A colisão teve consequências catastróficas. O céu noroeste inclinou-se, fazendo com que o sol, a lua e as estrelas se deslocassem para o oeste. A terra sudeste afundou, fazendo com que todos os rios fluíssem para o leste. Enormes inundações engoliram a terra, enquanto incêndios ardiam descontroladamente. Bestas ferozes emergiram da selva para predar a humanidade.
Nüwa não pôde suportar ver seus filhos sofrerem. Ela realizou cinco atos miraculosos:
1. Ela derreteu wuse shi 五色石 (wǔsè shí, pedras de cinco cores) para consertar o céu quebrado 2. Ela cortou as pernas de uma tartaruga gigante (ao 鰲, áo) para reerguer os pilares caídos 3. Ela matou o dragão negro que estava aterrorizando as Planícies Centrais 4. Ela coletou e queimou grandes quantidades de juncos, usando as cinzas para represar as águas da inundação 5. Ela restaurou o equilíbrio das forças yin 陰 (yīn) e yang 陽 (yáng)
Esse mito estabelece Nüwa não apenas como uma criadora, mas como uma sustentadora e protetora—uma deusa que intervém ativamente para preservar a ordem cósmica e proteger a humanidade da aniquilação.
Fuxi: O Rei Serpente da Cultura e da Divinação
O Consorte Divino
Fuxi, frequentemente retratado como irmão e marido de Nüwa, compartilha sua forma serpentina. Essa relação de irmão e cônjuge, embora incomum para as sensibilidades modernas, reflete os conceitos antigos chineses de unidade primordial e a necessidade de forças complementares para a criação. O Duli Yiwen 獨異志 (Dúyìzhì, Registros de Coisas Estranhas) da Dinastia Tang descreve como Fuxi e Nüwa, como os únicos dois humanos após uma grande inundação, debateram se deveriam se casar para repovoar a terra.
Para buscar a aprovação divina, eles escalaram montanhas separadas e acenderam fogueiras. Quando a fumaça de ambas as fogueiras se entrelaçou, interpretaram isso como um consentimento celestial. No entanto, Nüwa sentiu-se envergonhada, então cobriu seu rosto com um leque—um gesto que se tornou a origem do véu de noiva nos costumes de casamento chineses.
Contribuições Culturais
Enquanto Nüwa representa poder criativo e restaurador, Fuxi incorpora civilização e ordem.

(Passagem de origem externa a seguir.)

/-- FISTP (42_fpu R354). -/
def fistp (f : FInt3) : M Unit :=
  match f with
  | .i16 a => fistOp a 2 true
  | .i32 a => fistOp a 4 true
  | .i64 a => fistOp a 8 true

/-- The packed BCD indefinite (42_fpu R334). -/
def bcdIndef : Nat := 0xFFFFC000000000000000

/-- FBSTP (42_fpu R339). -/
def fbstp (a : Ea) : M Unit :=
  storeOp a 10 8 bcdIndef true
    (toInteger (fun _ m => decide (m < 10 ^ 18)) bcdIndef (fun neg m => toBcd 18 m + if neg then 2 ^ 79 else 0))

/-- FST (43_fpu R393). -/
def execFst (f : FComForm) (s : State) : Host.Outcome State Fault Refusal := run (fst f) s
/-- FSTP (43_fpu R393). -/
def execFstp (f : FLdForm) (s : State) : Host.Outcome State Fault Refusal := run (fstp f) s
/-- FIST (42_fpu R354). -/
def execFist (f : FInt2) (s : State) : Host.Outcome State Fault Refusal := run (fist f) s
/-- FISTP (42_fpu R354). -/
def execFistp (f : FInt3) (s : State) : Host.Outcome State Fault Refusal := run (fistp f) s
/-- FBSTP (42_fpu R339). -/
def execFbstp (m : Ea) (s : State) : Host.Outcome State Fault Refusal := run (fbstp m) s

/-! ## Register moves and stack control -/

/-- FXCH: under a masked fault the empty registers take the real indefinite first (43_fpu R403). -/
def fxch (i : Nat) : M Unit :=
  fpuInstr none (do
    freeC023
    let f := (← get).fpu
    let a := if f.isEmpty 0 then extIndef else f.st 0
    let b := if f.isEmpty i then extIndef else f.st i
    let go ← if f.isEmpty 0 || f.isEmpty i then stackFault false else do
      setC1 false
      pure true
    if go then
      setSt i a
      setSt 0 b
    else pure ())

/-- FCMOVcc: the stack check comes first (42_fpu R342, D13). -/
def fcmov (c : Flags → Bool) (i : Nat) : M Unit :=
  fpuInstr none (stOp [0, i] 0 false (do
    if c (← get).flags then return some (← getSt i) else return none))

/-- FINCSTP and FDECSTP (42_fpu R346, R352). -/
def moveTop (d : BitVec 3) : M Unit :=
  fpuInstr none (do
    freeC023
    setC1 false
    modifyFpu (fun f => f.setTop (f.sw.top + d)))

/-- FFREE (42_fpu R349). -/
def ffree (i : Nat) : M Unit :=
  fpuInstr none (do
    freeC0123
    modifyFpu (fun f => f.setTag (f.phys i) 3#2))

/-- FNOP: the pointers stay (43_fpu R381, D15). -/
def fnop : M Unit := do
  fpuEntry true
  freeC0123

/-- FXCH (43_fpu R403). -/
def execFxch (i : Idx8) (s : State) : Host.Outcome State Fault Refusal := run (fxch (idxNat i)) s
/-- FCMOVB (42_fpu R342). -/
def execFcmovb (i : Idx8) (s : State) : Host.Outcome State Fault Refusal := run (fcmov (·.cf) (idxNat i)) s
/-- FCMOVE (42_fpu R342). -/
def execFcmove (i : Idx8) (s : State) : Host.Outcome State Fault Refusal := run (fcmov (·.zf) (idxNat i)) s
/-- FCMOVBE (42_fpu R342). -/
def execFcmovbe (i : Idx8) (s : State) : Host.Outcome State Fault Refusal :=
  run (fcmov (fun f => f.cf || f.zf) (idxNat i)) s
/-- FCMOVU (42_fpu R342). -/
def execFcmovu (i : Idx8) (s : State) : Host.Outcome State Fault Refusal := run (fcmov (·.pf) (idxNat i)) s
/-- FCMOVNB (42_fpu R342). -/
def execFcmovnb (i : Idx8) (s : State) : Host.Outcome State Fault Refusal := run (fcmov (fun f => !f.cf) (idxNat i)) s
/-- FCMOVNE (42_fpu R342). -/
def execFcmovne (i : Idx8) (s : State) : Host.Outcome State Fault Refusal := run (fcmov (fun f => !f.zf) (idxNat i)) s
/-- FCMOVNBE (42_fpu R342). -/
def execFcmovnbe (i : Idx8) (s : State) : Host.Outcome State Fault Refusal :=
  run (fcmov (fun f => !f.cf && !f.zf) (idxNat i)) s
/-- FCMOVNU (42_fpu R342). -/
def execFcmovnu (i : Idx8) (s : State) : Host.Outcome State Fault Refusal := run (fcmov (fun f => !f.pf) (idxNat i)) s
/-- FINCSTP (42_fpu R352). -/
def execFincstp (s : State) : Host.Outcome State Fault Refusal := run (moveTop 1) s
/-- FDECSTP (42_fpu R346). -/
def execFdecstp (s : State) : Host.Outcome State Fault Refusal := run (moveTop 7) s
/-- FFREE (42_fpu R349). -/
def execFfree (i : Idx8) (s : State) : Host.Outcome State Fault Refusal := run (ffree (idxNat i)) s
/-- FNOP (43_fpu R381). -/
def execFnop (s : State) : Host.Outcome State Fault Refusal := run fnop s

/-! ## WAIT and the forms that begin with it -/

/-- WAIT; C0 to C3 stay (49_int R659, D24). -/
def wait : M Unit := do
  let s ← get
  raiseIf (s.cr0Mp && s.cr0Ts) .nm
  pendingCheck

/-- An instruction written 9B and a no-wait instruction (42_fpu R330): WAIT, then that instruction at the address after
the 9B. They are two instructions under one mnemonic (30_encoding R223): where something is recognised between them this
ends after the WAIT, and so does a step, which then reads the 9B alone (`State.ctx`). A prefix belongs to the WAIT. -/
def runWaiting (body : M Unit) (s : State) : Host.Outcome State Fault Refusal :=
  if s.pfx.lock || decide (s.pfx.rep ≠ .none) then run wait s
  else
    match wait s with
    | .ok _ t =>
      if s.breaksAfterByte then .next { t with eip := s.eip + 1, npc := s.eip + 1 }
      else run body { t with eip := s.eip + 1 }
    | .error _ _ => run wait s

/-- The FPU after FINIT: the data registers stay (42_fpu R353). -/
def Fpu.init (f : Fpu) : Fpu :=
  { f with cw := 0x037F#16, sw := FpuStatus.ofWord 0, tags := 0xFFFF#16, fipSel := 0, fip := 0, fdpSel := 0,
           fdp := 0, fop := 0, ferr := false }

/-- FNINIT (42_fpu R353). -/
def fninit : M Unit := do
  fpuEntry false
  modifyFpu Fpu.init

/-- FNCLEX; C0 to C3 are undefined (42_fpu R341). -/
def fnclex : M Unit := do
  fpuEntry false
  modifyFpu (fun f => { f with
    ferr := false
    sw := { f.sw with ie := false, de := false, ze := false, oe := false, ue := false, pe := false, sf := false,
                      es := false } })
  freeC0123

/-- FNSTCW; C0 to C3 are undefined (43_fpu R394). -/
def fnstcw (a : Ea) : M Unit := do
  fpuEntry false
  writeEa a 2 2 (← get).fpu.cw.toNat
  freeC0123

/-- FLDCW: bit 6 reads 1; C0 to C3 are undefined (42_fpu R357). -/
def fldcw (a : Ea) : M Unit := do
  fpuEntry true
  let v : Word := BitVec.ofNat 16 (← readEa a 2 2)
  modifyFpu (fun f => Fpu.fixEs { f with cw := v ||| 0x0040#16 })
  freeC0123

/-- FNSTSW; C0 to C3 are undefined afterwards (43_fpu R396). -/
def fnstsw (f : FStsw) : M Unit := do
  fpuEntry false
  let v := (← get).fpu.sw.toWord
  match f with
  | .mem a => writeEa a 2 2 v.toNat
  | .ax => setReg .w .eax v
  freeC0123

/-- WAIT (49_int R659). -/
def execWait (s : State) : Host.Outcome State Fault Refusal := run wait s
/-- FINIT (42_fpu R353). -/
def execFinit (s : State) : Host.Outcome State Fault Refusal := runWaiting fninit s
/-- FNINIT (42_fpu R353). -/
def execFninit (s : State) : Host.Outcome State Fault Refusal := run fninit s
/-- FCLEX (42_fpu R341). -/
def execFclex (s : State) : Host.Outcome State Fault Refusal := runWaiting fnclex s
/-- FNCLEX (42_fpu R341). -/
def execFnclex (s : State) : Host.Outcome State Fault Refusal := run fnclex s
/-- FSTCW (43_fpu R394). -/
def execFstcw (m : Ea) (s : State) : Host.Outcome State Fault Refusal := runWaiting (fnstcw m) s
/-- FNSTCW (43_fpu R394). -/
def execFnstcw (m : Ea) (s : State) : Host.Outcome State Fault Refusal := run (fnstcw m) s
/-- FLDCW (42_fpu R357). -/
def execFldcw (m : Ea) (s : State) : Host.Outcome State Fault Refusal := run (fldcw m) s
/-- FSTSW (43_fpu R396). -/
def execFstsw (f : FStsw) (s : State) : Host.Outcome State Fault Refusal := runWaiting (fnstsw f) s
/-- FNSTSW (43_fpu R396). -/
def execFnstsw (f : FStsw) (s : State) : Host.Outcome State Fault Refusal := run (fnstsw f) s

O Shanhai Jing e outros textos o creditam com inúmeras inovações culturais:
- Os Oito Trigramas (bagua 八卦, bāguà): Fuxi observou padrões na natureza—os marcadores na carapaça de uma tartaruga, a disposição das estrelas e as trilhas de pássaros—e criou os oito trigramas que formam a base do Yijing 易經 (Yìjīng, Livro das Mutações) - Pesca e Caça: Ele ensinou os humanos a tecer redes para capturar peixes e caça - Domesticação de Animais: Ele mostrou às pessoas como criar gado - Música: Ele criou o se 瑟 (sè), um instrumento musical de cordas - Rituais de Casamento: Ele estabeleceu costumes adequados de casamento e estruturas familiaresA forma serpentina de Fuxi o conecta à sabedoria da terra e aos padrões cíclicos da natureza, tornando-o uma ideia fundamental na formação da civilização e da cultura.